Joseph, son of Jechiel haKohen, his wife Chandlin and his daughter;
Yechiel haKohen, his wife Jutta and his three children;
Isaac, son of Baruch haKohen, his wife Jachnet, his son the
young Baruch, his mother-in-law the elderly Hanna, his daughter
Minna, her young son Koplin, and her [other] six children;
Jacob, son of Baruch haKohen, his wife Tube, his young son
Michel, his unmarried daughter Dolce and his [other] four children;
Yechiel, son of Yekutiel haKohen, his wife Miriam and his eight children;
Dolce, daughter of Yekutiel haKohen, and her six children....

Wives and husbands, daughters and sons, grandparents. Names kept alive only by the Nuremberg Memorbuch.
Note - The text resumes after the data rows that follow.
/-- A packet's processing has ended (spec/18 R297, R304): its slot is ready for the next, and RDIDX is one more. -/
def packetOver (s t : State) (die slot : Nat) (q : QSlot) : Prop :=
  (∃ y, slot? t.dev die slot = some y ∧ y.qaddr = q.qaddr ∧ y.pkt = none ∧ y.st = 0 ∧ y.passMask = false) ∧
  rdidx t.dev q.qaddr = (rdidx s.dev q.qaddr + 1) % 2 ^ 64 ∧ t.grp = s.grp ∧ t.regs = s.regs
/-- It is complete as well: with EVT its event goes to the host. -/
def packetDoneNow (s t : State) (q : QSlot) (bs : List Byte) : Prop :=
  (pktEvt bs = true → ∃ e, t.dev.pkg.events = s.dev.pkg.events ++ [e]) ∧
  ∀ x, t.dev.queue? q.qaddr = some x → ∀ e ∈ x.open_, e.1 ≠ rdidx s.dev q.qaddr
/-- Every byte but RDIDX's is as before. -/
def restKept (s t : State) (q : QSlot) : Prop := bytesKept s t (64 * q.qaddr + 24) 8
/-- The packet stays in its slot, in a wait, for a later round (spec/18 R303, R306, R307). -/
def packetHeld (s t : State) (die slot : Nat) (q : QSlot) (st : Nat) : Prop :=
  (∃ y, slot? t.dev die slot = some y ∧ y.qaddr = q.qaddr ∧ y.pkt = q.pkt ∧ y.st = BitVec.ofNat 3 st ∧ y.passMask = false) ∧
  (∀ a, t.memByte a = s.memByte a) ∧ t.grp = s.grp
/-- The packet's queue enters ERROR with a code (spec/18 R304): RDIDX stays, and the host is told. -/
def packetFails (s t : State) (q : QSlot) (code : Nat) : Prop :=
  queueLeft s t q.qaddr 3 ∧ t.qErr q.qaddr = code ∧ ∃ e, t.dev.pkg.events = s.dev.pkg.events ++ [e]

/-- What the front end asks of a packet's capability, as R153 judges it. -/
def frontCheck (s : State) (ctx : Nat) (c : Cap) (need : Need) (a n : Nat) : Checked :=
  capCheck s.regs s.dev c (feParty s.dev ctx) need a n
/-- It passes, and the bytes lie in the device's memory, unpoisoned. -/
def frontReads (s : State) (ctx : Nat) (c : Cap) (need : Need) (a n : Nat) : Prop :=
  frontCheck s ctx c need a n = .ok ∧ (homeDie a).isSome = true ∧ s.dev.mem.anyPoison a n = false

/-- The packets with their types, dies and slots (spec/18 R303). -/
def packetForm (i : Instr) : Option (Nat × Nat × Nat) :=
  match i with
  | .pktLaunch die slot => some (1, die, slot)
  | .pktWrite die slot => some (2, die, slot)
  | .pktSignal die slot => some (3, die, slot)
  | .pktWait die slot => some (4, die, slot)
  | .pktCopy die slot _ => some (5, die, slot)
  | .pktBarrier die slot => some (6, die, slot)
  | .pktFence die slot => some (7, die, slot)
  | _ => none

/-- The first access that a packet's type checks (spec/18 R303, R304). -/
def packetCap (ty : Nat) (bs : List Byte) (tags : List Bool) : Option (Cap × Need × Nat × Nat) :=
  let c := fieldCap bs tags 8
  match ty with
  | 1 => some (c, { kinds := [1], perms := 16, write := false, aligned := false }, c.cursor, 128)
  | 2 => some (c, { kinds := [0], perms := 2, write := true }, c.cursor, 8)
  | 3 => some (c, { kinds := [3], perms := 32, write := true }, c.base.toNat, 8)
  | 4 => some (c, { kinds := [0, 3], perms := 1, write := false }, if c.kind = 3 then c.base.toNat else c.cursor, 8)
  | 5 => some (c, needCmd, c.base.toNat, 64)
  | 6 => if c.tag = true then some (c, { kinds := [6], perms := 0, write := false, aligned := false }, c.base.toNat, 64) else none
  | _ => none

/-- The numbers of teams and groups from the next one on are free. -/
def numbersFree (s : State) : Prop := ∀ k, s.dev.nextId ≤ k → s.dev.teams.find? k = none ∧ s.dev.groups.find? k = none

/-- The memory and the group on turn stay, and the contexts but for the departures of routes whose pushed copies leave an L1
(spec/17 R290). -/
def schedulesOnly (s t : State) : Prop :=
  t.grp = s.grp ∧ t.regs = s.regs ∧ t.dev.mem = s.dev.mem ∧ ∀ c,
    { t.dev.ctx c with recs := (s.dev.ctx c).recs, depIds := (s.dev.ctx c).depIds, depCount := (s.dev.ctx c).depCount } = s.dev.ctx c

/-! ### Steps -/

/-- The state after a word of a stream has issued: its starvation count is 0, and save that `sys.yield`, which leaves its
mark, resets none (spec/12 R197, R198). -/
def State.issued (t : State) (lane keep : Bool) : State :=
  if t.stalled then t
  else { t with
    grp := { t.grp with
      starveScalar := if lane || keep then t.grp.starveScalar else 0, starveLane := if lane then 0 else t.grp.starveLane
      yielded := keep && t.grp.yielded }
    burst := t.burst + 1 }

/-- What a lane word that has issued leaves beside its own effect: its number among the core's lane words, and on the registers that
it read (spec/12 R200). -/
def State.laneNoted (t : State) (reads : List Nat) : State := if t.stalled then t else t.put (t.mach.laneIssued reads)

/-- The lane registers of the core's groups, with what each is guaranteed, fit its file, so that none is spilled (spec/12 R199, R200). -/
def fileFits (t : State) : Prop := ((t.mach.onCore t.grp.die t.grp.core).map physKept).sum ≤ 3072

/-- No storage of the group's registers or latches holds an uncorrectable error (spec/09 R186). -/
def soundStorage (g : Group) : Prop := g.badScalar = [] ∧ g.lanes.bad = [] ∧ g.badLatch = []

end Sys2Proof.Machine
end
Names of 562 people burned to death on the eve of Saint Nicholas Day in 1349. Names of Jews.

Emperor Charles IV, so fondly remembered in Prague, inspired the mob that murdered them.

Urban renewal, medieval style: erasing Jewish homes and a synagogue to build a market square and a church. Add fear stoked by the greedy, powerful men in the emperor’s ear. Together they inflamed on that holy night the dehumanizing hatred that flickers within my own Christian tradition. In that city, Christian feet tramped church stairs formed from cemetery stones (pictured).

For a Christian historian to remember in words the names of Jews—it is too little.

And then there was Saturday. More names to write. A new book of memory. Another city.

I have no words of solace today. No actions to take. None to recommend.  

I do have dear friends, and colleagues, and a treasured partnership between our own Xavier University and Hebrew Union College—now embodied by a historian and a Biblicist who help bind our institutions together. And so, on this All Saints' Day, I will hold them close, and stand alongside them, and work to remember how to hope.